Alright, PM me your address bud.


----------



## ronlane (May 21, 2013)

Done  :hug::


----------



## ronlane (May 21, 2013)

Well since I'm one post away from 1800 (isn't that a good tequila?) Why not make it 1800 on Tyler's thread.


----------



## o hey tyler (May 21, 2013)

ronlane said:


> Well since I'm one post away from 1800 (isn't that a good tequila?) Why not make it 1800 on Tyler's thread.



Good point. Why not? It's the best thread to make it in.


----------



## DiskoJoe (May 21, 2013)

Nice job, he looks like Don Cheadle.


----------



## runnah (May 21, 2013)

DiskoJoe said:


> Nice job, he looks like Don Cheadle.



I was going to say Tim Meadows.


----------



## o hey tyler (May 21, 2013)

DiskoJoe said:


> Nice job, he looks like Don Cheadle.



Thanks Joe.

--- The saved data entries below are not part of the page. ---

-- ==== Sys2Proof/Word.lean ====
section
/-!
DEFINITION. Words, bytes and the operand types of the commands: who accesses a register, which queue or command
is named, what a DMA read delivered, and the few outcomes that only the environment can know.
-/
namespace Sys2Proof

/-- A byte (R5). -/
abbrev Byte := BitVec 8
/-- A 16-bit word (R5). -/
abbrev W16 := BitVec 16
/-- A 32-bit word (R5). -/
abbrev W32 := BitVec 32
/-- A 64-bit word (R5). -/
abbrev W64 := BitVec 64

/-- The two PCIe ports (R31). -/
inductive Port where
  | a
  | b
deriving DecidableEq, Repr

/-- The other PCIe port. -/
def Port.other : Port → Port
  | .a => .b
  | .b => .a

/-- Port number as registers and records give it: 0 port A, 1 port B (R343, R480). -/
def Port.num : Port → Nat
  | .a => 0
  | .b => 1

/-- A PCIe function: `vf = 0` is the PF of the port, `vf = n` is VF n (R33). -/
structure Fn where
  port : Port
  vf : Nat
deriving DecidableEq, Repr

/-- The scope of a queue and of duplicate detection: a partition, or the PF of a port (R38, R56). -/
inductive Scope where
  | part (p : Nat)
  | pf (port : Port)
deriving DecidableEq, Repr

/-- A queue pair: 0–16 of a partition, or the PF control queue, numbered 16 (R38). -/
structure QRef where
  scope : Scope
  q : Nat
deriving DecidableEq, Repr

/-- A command, named by its scope and request ID (R56). -/
structure CmdRef where
  scope : Scope
  rid : Nat
deriving DecidableEq, Repr

/-- What waits for an epoch that is not yet installed (R368): a command, or a message by its source and number. -/
inductive HoldRef where
  | command (c : CmdRef)
  | message (src msg : Nat)
deriving DecidableEq, Repr

/-- What one ECC codeword read found, as the physical error pattern decides it (R474, R475). -/
inductive EccOutcome where
  | clean
  | corrected (bytes : Nat)
  | uncorrectable
deriving DecidableEq, Repr

/-- Where a codeword read lies (R480): stack, pseudo-channel, bank, row and 64-byte unit of DRAM; of an SRAM, the quadrant
stands as the stack and the word as the row. -/
structure MemPlace where
  stack : Nat
  pc : Nat
  bank : Nat
  row : Nat
  unit : Nat
deriving DecidableEq, Repr

/-- Who reads a local counter (R465). -/
inductive Reader where
  | fn (f : Fn)
  | core (n : Nat)
  | aoc
deriving DecidableEq, Repr

/-- How much of a 64-bit counter one read takes (R465). -/
inductive Half where
  | whole
  | low
  | high
deriving DecidableEq, Repr

/-- The writer of a crier register (R452). -/
inductive Endpoint where
  | core (n : Nat)
  | aoc
  | host (p : Port)
deriving DecidableEq, Repr

/-- How a flash read ended, as the medium decides it (R87, R426). -/
inductive ReadOutcome where
  | ok
  | checkFail
  | uncorrectable
deriving DecidableEq, Repr

/-- What the module's DMA did for a command (R51, R52): the bytes its reads of the parameter block and of the input
buffer delivered (`none` is a failed read), whether its writes to the result buffer succeed; what the DRAM codewords
that the command reads as it starts turn out to be, with the place of one that is not clean (R474, R475); and how the reads of crates
that its linking searches make come out: `linkCrate` names the one that `linkRead` is about, the others are clean (R87, R173). -/
structure CmdIn where
  block : Option (List Byte)
  input : Option (List Byte)
  resultOk : Bool
  ecc : EccOutcome
  place : MemPlace
  linkCrate : Nat
  linkRead : ReadOutcome
deriving DecidableEq, Repr

/-- How one LDPC codeword of a flash read came out, as the medium decides it (R426): the first retry level that
decodes (0 is the hard decision), or `none` when no level does; which codeword it is; and whether a stripe rebuild, if
tried, succeeds. -/
structure FlashRead where
  level : Option Nat
  codeword : Nat
  rebuildOk : Bool
deriving DecidableEq, Repr

/-- What a channel's parts answered to the check of power-on (R414): the ONFI signature, the revision, page and spare size, LUNs per
chip enable, planes, READ ID, and whether they have every feature R411 requires and need none it refuses. -/
structure PartReport where
  channel : Nat
  onfi : Bool
  major : Nat
  minor : Nat
  page : Nat
  spare : Nat
  lunsPerCe : Nat
  planes : Nat
  id : Nat
  features : Bool
deriving DecidableEq, Repr

/-- The kinds of unit that are gated, woken, removed or substituted (R462, R489, R493). -/
inductive UnitKind where
  | tile
  | walker
  | tally
  | stall
  | selector
  | fwCore
  | quadrantNet
deriving DecidableEq, Repr

/-- Why a lane fails (R351). -/
inductive LaneFail where
  | fecLock
  | uncorrectableCodewords
deriving DecidableEq, Repr

/-- Causes of a reset that does not remove power, and of a power-on (R531). -/
inductive ResetCause where
  | powerOn
  | holdup
  | pin
  | smbus
  | fwArm
  | trialExpired
  | host
  | watchdog
  | recoveryDone
deriving DecidableEq, Repr

/-- The CAUSE code of R531. -/
def ResetCause.code : ResetCause → Nat
  | .powerOn => 0
  | .holdup => 1
  | .pin => 2
  | .smbus => 3
  | .fwArm => 4
  | .trialExpired => 5
  | .host => 6
  | .watchdog => 7
  | .recoveryDone => 8

/-- What the verification of the three signatures of a copy of the identity block gives: of the FACTORY and the ATTEST certificate under
their ISSUER_KEY, and of the block under the FACTORY certificate's SUBJECT_KEY (R504, R506). -/
structure IdSigs where
  factory : Bool
  attest : Bool
  block : Bool
deriving DecidableEq, Repr

/-- What the verification of the signatures of a firmware slot gives: of its certificate under the ISSUER_KEY, of its manifest under the
certificate's SUBJECT_KEY, and of its manifest under the owner key (R511, R513). -/
structure SlotSigs where
  cert : Bool
  image : Bool
  owner : Bool
deriving DecidableEq, Repr

/-- What the ROM and firmware find at a power-on that no register holds: the two copies of the identity block as NOR gives them, what the
verification of signatures gives, whether every stack trains, and the logical units that the self-test fails (R492, R507, R508, R513,
R519). -/
structure BootFindings where
  copy0 : List (Nat × Byte)
  copy1 : List (Nat × Byte)
  sigs0 : IdSigs
  sigs1 : IdSigs
  slotA : SlotSigs
  slotB : SlotSigs
  stacksTrained : Bool
  selfTestFails : List (UnitKind × Nat)
deriving DecidableEq, Repr

end Sys2Proof
end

I'm a big fan of the Cheade.


----------



## runnah (May 21, 2013)

o hey tyler said:


> DiskoJoe said:
> 
> 
> > Nice job, he looks like Don Cheadle.
> ...



We can't be friends anymore if you don't like tim meadows.


----------



## o hey tyler (May 21, 2013)

runnah said:


> We can't be friends anymore if you don't like tim meadows.



I like Tim meadows but I appreciate Dons acting prowess more.


----------



## o hey tyler (May 21, 2013)

Surprised Andy hasn't come back to comment on the changes I made per his suggestions.


----------



## jwbryson1 (May 21, 2013)

I like this shot but, as an amateur photographer, I question why you don't have more light on the left side of his face.  I understand the short lighting but his face blends into such darkness that you lose all detail.  I'm not a pro, but it's my understanding that you should get a good jaw line when lit properly.  To me, that would mean that the left side of his face could use more light.

What am I missing?


----------



## o hey tyler (May 21, 2013)

jwbryson1 said:


> I like this shot but, as an amateur photographer, I question why you don't have more light on the left side of his face.  I understand the short lighting but his face blends into such darkness that you lose all detail.  I'm not a pro, but it's my understanding that you should get a good jaw line when lit properly.  To me, that would mean that the left side of his face could use more light.
> 
> What am I missing?



Did you check out the rework of the original? Just curious. I brought out some more detail on the darker side. 

I thought the jaw line was pretty visible, but I suppose that's subjective. He did ask for a "dark and dirty" use of light. So I went with what he asked.


----------



## amolitor (May 22, 2013)

Huh? What? Oh!

Sorry. My world view is crumbling, I thought you were an ignorant troglodyte who could take pretty good pictures but THEN I learn that you recognize the superiority of naan. So now I don't know what to think. I no longer recognize this world as comprehensible.

Anyways. Yes, nice changes. Subtle but I think they distinctlY make it better, and it was good before. So.


----------



## jwbryson1 (May 22, 2013)

I had not seen the rework until this morning.  Subtle edits but I think it makes a big difference.  Very good stuff.


----------



## runnah (May 22, 2013)

That made the texture really pop.


----------



## o hey tyler (May 22, 2013)

amolitor said:


> Huh? What? Oh!
> 
> Sorry. My world view is crumbling, I thought you were an ignorant troglodyte who could take pretty good pictures but THEN I learn that you recognize the superiority of naan. So now I don't know what to think. I no longer recognize this world as comprehensible.
> 
> Anyways. Yes, nice changes. Subtle but I think they distinctlY make it better, and it was good before. So.



I still am an ignorant troglodyte who can take pretty good pictures. That certainly hasn't changed, however my appreciation for Naan is in the public eye. 

Thanks Andy, JayDee and Joggah. Glad you like the rework.


----------